Defendant further contends that the evidence is insufficient “because it shows no more than an injury caused by a natural condition” and “because a natural condition is not a ‘defect’ within the meaning of the statute”. In support of this contention, defendant cites certain authorities dealing with the scope of the common–law liability of private landowners and one authority dealing with the scope of the liability of a city under a Michigan statute. We find none of these cases in point. The title and body of our statute clearly show that the liability imposed thereby was intended to be quite broad in its scope. It imposes liability upon counties for injuries “resulting from the dangerous or defective condition” of certain public places including parks and play grounds “in all cases” where the officers or employees “having authority to remedy such condition, had knowledge or notice of the defective or dangerous condition” and had failed to remedy the condition within a reasonable time after acquiring such knowledge or notice. There is no indication in the statute that it was intended to be limited in the same manner as was the liability of a private landowner at common law and there is every indication to the contrary. The liability imposed is predicated solely upon (1) the existence of a dangerous or defective condition (2) the knowledge, actual or constructive, of the existence of such condition, and (3) the failure to remedy such condition within a reasonable time after acquiring such knowledge. While the statute does not evidence an intention on the part of the legislature to make public corporations liable for all injuries resulting from natural conditions upon the public domain, it seems entirely clear that the legislature intended to impose liability upon a public corporation which might maintain for an unreasonable time a known dangerous but remediable condition in a park or playground regardless of whether such dangerous condition was attributable to natural or artificial causes.

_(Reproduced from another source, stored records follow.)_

/-- Find the location of an access of an aligned address. DEDUCED: a D access of an engine reaches HBM pages as R77, R99 and R191 say;
R24's sentence on streams does not bar it (notes/assumptions/72.md). -/
def locate (s : State) (w : Who) (sp : Space) (a : Word) (acc : Acc) : State × Loc :=
  let n := a.toNat
  let wr := acc != .read
  match sp with
  | .t =>
    let lim := 2 ^ tspLog s w.tid
    if w.check && n ≥ lim then (noteOffence s w 0 wr a, .oob)
    else (s, .at_ (.mem (tspKey w.tid (n % lim)) 0))
  | .p =>
    let lim := 2 ^ tspLog s w.tid
    let peer := fld n 20 4
    let off := n % 2 ^ 18
    if w.check && (n ≥ 2 ^ 24 || fld n 18 2 != 0 || off ≥ lim) then (noteOffence s w 1 wr a, .oob)
    else (s, .at_ (.mem (tspKey (groupOf w.tid * 16 + peer) (off % lim)) 0))
  | .g =>
    let log := gspLog s w.tid
    if w.check then
      if log = 0 || n ≥ 2 ^ log then (noteOffence s w 2 wr a, .oob)
      else (s, .at_ (.mem (gspKey (groupOf w.tid) n) 0))
    else if log = 0 then (s, .noUnit)
    else (s, .at_ (.mem (gspKey (groupOf w.tid) (n % 2 ^ log)) 0))
  | .y =>
    let die := dieOf w.tid
    if w.sys then
      if n < 0x30000000 then (s, .at_ (.mem (yardKey die n) 0))
      else if w.check then (noteOffence s w 3 wr a, .oob)
      else (s, .xlate (xsub 9 acc w.strm) (n % 2 ^ 32))
    else
      let win := ywin s (partOf s w.tid) die
      let size := 2 ^ (20 + fld win 10 4)
      if w.check && (!tb win 14 || n ≥ size) then (noteOffence s w 3 wr a, .oob)
      else if !tb win 14 then (s, .noUnit)
      else (s, .at_ (.mem (yardKey die (fld win 0 10 * 2 ^ 20 + n % size)) 0))
  | .d =>
    match translate s w.tid n acc false with
    | (s, .ok p) => (s, .at_ p)
    | (s, .error why) => (s, .xlate (xsub why acc w.strm) (n / 2 ^ 16 % 2 ^ 32))

end Sys2Proof.Machine
end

The Michigan case upon which defendant relies (Miller v. City of Detroit, 156 Mich. 630, 121 N.W. 490, 132 Am.St.Rep. 537) involved a statute which was entirely different in substance from the one before us. The title of the act there was, “An Act to provide for the recovery of damages for injuries caused or sustained by reason of defective public highways, streets, bridges, sidewalks, cross–walks or culverts.” Pub.Acts 1887, No. 264. Plaintiff in that case was injured by the fall of a dead limb from a tree. The court said on page 492 of 121 N.W., that the injury was not caused by “such a defect in the highway as to be within the intention of the Legislature in its requirement to maintain and repair streets, bridges, sidewalks, cross–walks, and culverts * * *”. The distinction between the two statutes is clear as the Michigan statute imposed liability solely for injuries caused by defective public works while our statute imposes liability for injuries resulting from either defective or dangerous conditions in either public works or public places. In our opinion, the liability imposed by our statute is not limited to conditions “artificially made by the hand of man” as argued by defendant.

The judgment is affirmed.

SPENCE, Justice.

NOURSE, P. J., and STURTEVANT, J., concur.